> **YOUR ASSIGNMENT**
Find the line holding "the link. -/" in the entries below. Give it again exactly, along with every line after it up to and including the line holding "(∃ h, sl.chan.hold".

> **RECORDS**

-- ==== Sys2Proof/Tests/Slice0.lean ====
section
/-! SUPPORT. Smoke tests of the checks on operands, a few single steps with the spec's own numbers, and for every statement that has
hypotheses a concrete part that meets them. -/

namespace Sys2Proof.Tests

open Sys2Proof Sys2Proof.Machine

/-! ### Small states -/

/-- The part after reset with slot 0 in a state, its card link UP, and changed by `f`. -/
def part (st : SlotState) (f : Slot → Slot) : State :=
  State.reset.modSlot 0 fun sl => f { sl with ctl.state := st, chan.gateOpen := st.isOpen, chan.linkUp := true }

/-- A memory read with the tag. -/
def read (tag : Tag) : Request := { tag := tag, kind := .memRead 0x10000000 2 }

/-- A message with the tag. -/
def note (tag : Tag) : Request := { tag := tag, kind := .message }

/-- A pending memory read of two dwords, due at timebase 0. -/
def pend (tag : Tag) (kind : EntryKind) : Entry :=
  { tag := tag, kind := kind, owed := 2, delivered := 0, arrival := 0, deadline := 0 }

/-- A held request, due at timebase 0. -/
def held (r : Request) : Held := { req := r, arrival := 0, deadline := 0 }

/-- A completion with one dword. -/
def one (tag : Tag) : Completion := { tag := tag, status := .success, data := [7], final := true }

/-- A rail result with its marks. -/
def rail (code : Nat) : RailResult := { code := code, mark := true, afterOff := true }

/-- An image entry. -/
def img (o : Offset) : ImgEntry := { offset := o, value := 0x000000AA, mask := 1 }

/-- The state an outcome leaves. -/
def after (o : Host.Outcome State Fault Refusal) : State :=
  match o with
  | .next t => t
  | _ => State.reset

/-! ### Operands outside their ranges are refused -/

theorem test_wf_length_zero : (Instr.hostRequest 0 { tag := 1, kind := .memRead 0 0 }).wf = false := by decide

theorem test_wf_length_above : (Instr.cardRequest 0 { tag := 1, kind := .memRead 0 1025 }).wf = false := by decide

theorem test_wf_length_top : (Instr.cardRequest 0 { tag := 1, kind := .memRead 0 1024 }).wf = true := by decide

theorem test_wf_write_without_data : (Instr.hostRequest 0 { tag := 1, kind := .memWrite 0 [] }).wf = false := by decide

theorem test_wf_write_too_long :
    (Instr.hostRequest 0 { tag := 1, kind := .memWrite 0 (List.replicate 1025 0) }).wf = false := by decide +kernel

theorem test_wf_io_mask_zero : (Instr.hostRequest 0 { tag := 1, kind := .ioWrite 0 0 0 }).wf = false := by decide

theorem test_wf_cfg_mask_zero : (Instr.hostRequest 0 { tag := 1, kind := .cfgWrite 0 0 0 }).wf = false := by decide

theorem test_wf_failed_with_data :
    (Instr.cardCompletion 0 .host { tag := 1, status := .abort, data := [0], final := true }).wf = false := by decide

theorem test_wf_failed_not_final :
    (Instr.hostCompletion 0 { tag := 1, status := .retry, data := [], final := false }).wf = false := by decide

theorem test_wf_completion_too_long :
    (Instr.hostCompletion 0 { tag := 1, status := .success, data := List.replicate 1025 0, final := true }).wf = false := by
  decide +kernel

theorem test_wf_six_windows : (Instr.winSet 0 (List.replicate 6 (0, 0))).wf = false := by decide

theorem test_wf_six_deny_ranges : (Instr.denySet 0xFF (List.replicate 6 (0, 0))).wf = false := by decide

theorem test_wf_fifteen_filter_ranges : (Instr.filterSet 0xFF (List.replicate 15 (0, 0))).wf = false := by decide

theorem test_ill_formed_is_a_fault :
    exec (.hostRequest 0 { tag := 1, kind := .memRead 0 0 }) State.reset = .fault .illFormedCommand := rfl

theorem test_no_word_is_a_command : decodeTableWord 8 4 = none := rfl

/-! ### Numbers of the spec -/

/-- Section 10.9: the request frame of FENCE on slot 3, and its reply's. -/
theorem test_frames_of_section_10_9 :
    frameOf (encodeRequest 3 .fence) = [0xA5, 0x02, 0x04, 0x03, 0xF7]
      ∧ frameOf [0x84, 0x00, 0x02] = [0xA5, 0x03, 0x84, 0x00, 0x02, 0x77] := by decide

/-- R164's table of conversions. -/
theorem test_conversions_of_R164 :
    railCode ⟨11873, 0⟩ 4 = 2968 ∧ railCode ⟨17000, 0⟩ 4 = 4095 ∧ railCode ⟨998, 0⟩ 4 = 250 ∧ railCode ⟨2995, 9⟩ 1 = 300
      ∧ railCode ⟨2994, 9⟩ 1 = 299 ∧ railCode ⟨6252, 0⟩ 5 = 1250 ∧ railCode ⟨6253, 0⟩ 5 = 1251 ∧ railCode ⟨-1, 0⟩ 4 = 0 := by
  decide

/-- R118's table of merges. -/
theorem test_merges_of_R118 :
    (ImgEntry.merge ⟨1, 0x00000006, 3⟩ 0x12340000 12) = ⟨1, 0x12340006, 15⟩
      ∧ (ImgEntry.merge ⟨1, 0xFEB00000, 15⟩ 0xFEC00000 12) = ⟨1, 0xFEC00000, 15⟩
      ∧ (ImgEntry.merge ⟨1, 0x00000006, 3⟩ 0x00000002 1) = ⟨1, 0x00000002, 3⟩
      ∧ (ImgEntry.merge ⟨1, 0x0000000B, 1⟩ 0xAABBCCDD 2) = ⟨1, 0x0000CC0B, 3⟩ := by decide

/-- Section 8.8: the checks at 110, 120, 150 and 170 ms, and section 8.9's write past the top. -/
theorem test_checks_of_section_8_8 :
    let deny := [Span.mk 0 0xFF, Span.mk 0x1F000 0x1F000]
    let windows := [Span.mk 0x10000 0x1FFFF, Span.mk 0x20000 0x200FF]
    permitFailure deny windows 0x10000000 16 = none ∧ permitFailure deny windows 0x1FFFFF80 64 = some .outside
      ∧ permitFailure deny windows 0x000F0000 4 = some .denied ∧ permitFailure deny windows 0x1F000800 8 = some .denied
      ∧ permitFailure deny [] 0xFFFFFFFFFF00 128 = some .outside := by decide

/-- Section 10.9: FENCE of a slot in ONLINE, here slot 0 with one entry pending, reaches FENCING and is answered OK. -/
theorem test_fence_of_section_10_9 :
    let t := after (exec (.fence 0) (part .online fun sl => { sl with entries := [pend 1 .memRead] }))
    (t.slot 0).ctl.state = .fencing ∧ t.link.inProcess.map (fun p => p.reply) = some [0x84, 0x00, 0x02] := by
  decide +kernel

/-- R24: a host request with a pending tag gets ABORT and leaves the entry. -/
theorem test_collision :
    let t := after (exec (.hostRequest 0 (read 1)) (part .online fun sl => { sl with entries := [pend 1 .memRead] }))
    (t.slot 0).chan.hostOut = [.completion (Completion.bare 1 .abort)] ∧ (t.slot 0).entries.length = 1 := by
  decide +kernel

/-- R23, R26: the 25th request of a slot waits for its quota, and an entry's end lets it in. -/
theorem test_quota_wait :
    let s := part .online fun sl => { sl with entries := (List.range 24).map fun n => pend (BitVec.ofNat 8 n) .ioWrite }
    let t := after (exec (.hostRequest 0 (read 99)) s)
    let u := after (exec (.cardCompletion 0 .host (Completion.bare 5 .abort)) t)
    (t.slot 0).chan.hold.isSome = true ∧ (u.slot 0).chan.hold.isSome = false ∧ (u.slot 0).entries.length = 24 := by
  decide +kernel

/-- Section 8.9: a failing write at score 120 is reported, and fences the slot; its live tag becomes a ghost. -/
theorem test_errant_fence_of_section_8_9 :
    let s := part .suspect fun sl =>
      { sl with ctl.score := 120, outbound.tags := [{ tag := 9, ghost := false }], entries := [pend 1 .memRead] }
    let t := after (exec (.cardRequest 0 { tag := 0, kind := .memWrite 0xFFFFFFFFFF00 (List.replicate 128 0) }) s)
    t.reports.records.map (fun r => (r.kind, r.value)) =
        [(.errant, some 0xFFFFFFFFF), (.hang, some 136), (.state, some 136)]
      ∧ (t.slot 0).outbound.tags = [{ tag := 9, ghost := true }] := by decide +kernel

/-- R140, R142, section 7.9: with slot 0 granted and slots 1 and 2 in the queue, the partner at the head blocks slot 2. -/
theorem test_partner_blocks_the_head :
    let s : State := { State.reset with arbiter := { budget := 200, queue := [⟨1, 50⟩, ⟨2, 50⟩], granted := [⟨0, 50⟩] } }
    s.grantCheck = s := by decide +kernel

/-- R128: a replay write at its deadline fails the attempt. -/
theorem test_replay_write_deadline :
    let s := part .restoring fun sl => { sl with ctl.attempts := 1, store.outstanding := some ⟨4, 0⟩ }
    let t := after (exec (.replayWriteDeadline 0) s)
    (t.slot 0).ctl.state = .discharging ∧ (t.slot 0).ctl.attempts = 2 := by decide +kernel

/-! ### The hypotheses of the statements can be met -/

theorem test_meets_StepRunsFrontCommand : ∃ (s : State) (c : Instr) (rest : List Instr), s.pending = c :: rest :=
  ⟨{ State.reset with pending := [.decayEvent, .quar 0] }, _, _, rfl⟩

theorem test_meets_IdleStepPassesTime :
    (∃ s : State, s.pending = [] ∧ s.porHeld = true) ∧ (∃ s : State, s.pending = [] ∧ s.porHeld = false ∧ s.owed = [])
      ∧ ∃ (s : State) (c : Instr), s.pending = [] ∧ s.porHeld = false ∧ s.owed = [.event c] :=
  ⟨⟨{ State.reset with porHeld := true }, by decide⟩, ⟨State.reset, by decide +kernel⟩,
    part .online fun sl => { sl with ctl.graceTimer := some 0 }, .linkGraceExpiry 0, by decide +kernel⟩

/-- A conversion's end, and on each side of slot 0 the arrival of the older of two requests that wait in the link. -/
theorem test_meets_IdleStepPassesTime_arrivals :
    let s : State :=
      { (part .online fun sl => { sl with chan.hostWaiting := [read 1, note 2], chan.cardWaiting := [note 3, read 4] }) with
        monitor.convEnd := some 0 }
    s.pending = [] ∧ s.porHeld = false ∧ s.owed = [.hostArrival 0, .cardArrival 0, .conversion]
      ∧ (s.slot 0).chan.hostWaiting = read 1 :: [note 2] ∧ (read 1).wf = true
      ∧ (s.slot 0).chan.cardWaiting = note 3 :: [read 4] ∧ (note 3).wf = true := by decide +kernel

/-- A slot with every timer due at timebase 0. -/
def allDue : State :=
  let s := part .fencing fun sl =>
    { sl with
      chan.hold := some (held (read 1)), entries := [pend 2 .memRead], outbound.deadline := some 0
      ctl :=
        { sl.ctl with
          graceTimer := some 0, drainTimer := some 0, decisionTimer := .running 0, minOffTimer := some 0
          dischargeTimer := some 0, rampTimer := some 0, pulseTimer := .running 0, trainingTimer := some 0
          restoreTimer := some 0 }
      store.resendTimer := some 0, store.outstanding := some ⟨1, 0⟩
      pins.debounce := some 0, pins.startUp := false, pins.blinkTimer := some 0 }
  { s with scorer.decayTimer := some 0, monitor.convEnd := some 0, link.gapTimer := some 0 }

theorem test_meets_EveryDueExpiryIsOwed :
    let s := allDue
    let sl := s.slot 0
    (∃ h, sl.chan.hold = some h ∧ h.deadline = s.now) ∧ (∃ e ∈ sl.entries, e.deadline = s.now)
      ∧ sl.outbound.deadline = some s.now ∧ sl.ctl.graceTimer = some s.now ∧ sl.ctl.drainTimer = some s.now
      ∧ sl.ctl.decisionTimer = .running s.now ∧ sl.ctl.minOffTimer = some s.now ∧ sl.ctl.dischargeTimer = some s.now
      ∧ sl.ctl.rampTimer = some s.now ∧ sl.ctl.pulseTimer = .running s.now ∧ sl.ctl.trainingTimer = some s.now
      ∧ sl.ctl.restoreTimer = some s.now ∧ sl.store.resendTimer = some s.now
      ∧ (∃ o, sl.store.outstanding = some o ∧ o.deadline = s.now)
      ∧ sl.pins.debounce = some s.now ∧ sl.pins.startUp = false ∧ sl.pins.blinkTimer = some s.now
      ∧ s.scorer.decayTimer = some s.now ∧ s.monitor.convEnd = some s.now ∧ s.link.gapTimer = some s.now :=
  ⟨⟨held (read 1), by decide⟩, ⟨pend 2 .memRead, by decide⟩, by decide, by decide, by decide, by decide, by decide, by decide,
    by decide, by decide, by decide, by decide, by decide, ⟨⟨1, 0⟩, by decide⟩, by decide, by decide, by decide, by decide,
    by decide, by decide⟩

theorem test_meets_EveryDueExpiryIsOwed_arrivals :
    let s := part .online fun sl => { sl with chan.hostWaiting := [read 1], chan.cardWaiting := [read 2] }
    (s.slot 0).chan.inReset = false ∧ (s.slot 0).chan.hold = none ∧ (s.slot 0).chan.hostWaiting ≠ []
      ∧ (s.slot 0).chan.linkUp = true ∧ (s.slot 0).chan.cardHold = none ∧ (s.slot 0).chan.cardWaiting ≠ [] := by decide

/-- A reply whose time has come at 10 us, 5,760 units of the line, and one whose last character has been sent. -/
theorem test_meets_EveryDueExpiryIsOwed_replies :
    let at_ := fun p : InProcess => ({ State.reset with link.inProcess := some p, elapsed := 10 } : State)
    ∀ p ∈ [InProcess.mk [0x84, 0, 2] false false 5760 0, ⟨[0x84, 0, 2], false, true, 0, 5760⟩],
      (at_ p).link.inProcess = some p
        ∧ (p.started = false ∧ p.startAt ≤ (at_ p).elapsed * 576 ∨ p.started = true ∧ p.endAt ≤ (at_ p).elapsed * 576) := by
  decide

theorem test_meets_EveryDueExpiryIsOwed_startUp :
    let s := part .off fun sl => { sl with pins.debounce := some 0, pins.startUp := true }
    (s.slot 0).pins.debounce = some s.now ∧ (s.slot 0).pins.startUp = true
      ∧ ∀ j < (0 : SlotId), (s.slot j).pins.startUp = true → (s.slot j).pins.debounce ≠ some s.now := by decide

theorem test_meets_CommandsCompleteOrFault : (∃ c : Instr, c.wf = true) ∧ ∃ c : Instr, c.wf = false :=
  ⟨⟨.decayEvent, by decide⟩, .hostRequest 0 { tag := 1, kind := .memRead 0 0 }, by decide⟩

/-- Slot 0 serves with one request pending, slot 1 is granted and slot 2 waits; one command waits. -/
def soundPart : State :=
  let s := part .online fun sl => { sl with entries := [pend 1 .memRead], outbound.tags := [⟨3, false⟩] }
  { ((s.modSlot 1 fun sl => { sl with ctl.state := .ramping, ctl.attempts := 1 }).modSlot 2
      fun sl => { sl with ctl.state := .powerWait, ctl.attempts := 1 }) with
    arbiter := { budget := 100, queue := [⟨2, 60⟩], granted := [⟨1, 50⟩] }
    pending := [.cresetRelease] }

> **RESULT FOR THIS TASK**
/-- A conversion's end, and on each side of slot 0 the arrival of the older of two requests that wait in the link. -/
theorem test_meets_IdleStepPassesTime_arrivals :
    let s : State :=
      { (part .online fun sl => { sl with chan.hostWaiting := [read 1, note 2], chan.cardWaiting := [note 3, read 4] }) with
        monitor.convEnd := some 0 }
    s.pending = [] ∧ s.porHeld = false ∧ s.owed = [.hostArrival 0, .cardArrival 0, .conversion]
      ∧ (s.slot 0).chan.hostWaiting = read 1 :: [note 2] ∧ (read 1).wf = true
      ∧ (s.slot 0).chan.cardWaiting = note 3 :: [read 4] ∧ (note 3).wf = true := by decide +kernel

/-- A slot with every timer due at timebase 0. -/
def allDue : State :=
  let s := part .fencing fun sl =>
    { sl with
      chan.hold := some (held (read 1)), entries := [pend 2 .memRead], outbound.deadline := some 0
      ctl :=
        { sl.ctl with
          graceTimer := some 0, drainTimer := some 0, decisionTimer := .running 0, minOffTimer := some 0
          dischargeTimer := some 0, rampTimer := some 0, pulseTimer := .running 0, trainingTimer := some 0
          restoreTimer := some 0 }
      store.resendTimer := some 0, store.outstanding := some ⟨1, 0⟩
      pins.debounce := some 0, pins.startUp := false, pins.blinkTimer := some 0 }
  { s with scorer.decayTimer := some 0, monitor.convEnd := some 0, link.gapTimer := some 0 }

theorem test_meets_EveryDueExpiryIsOwed :
    let s := allDue
    let sl := s.slot 0
    (∃ h, sl.chan.hold = some h ∧ h.deadline = s.now) ∧ (∃ e ∈ sl.entries, e.deadline = s.now)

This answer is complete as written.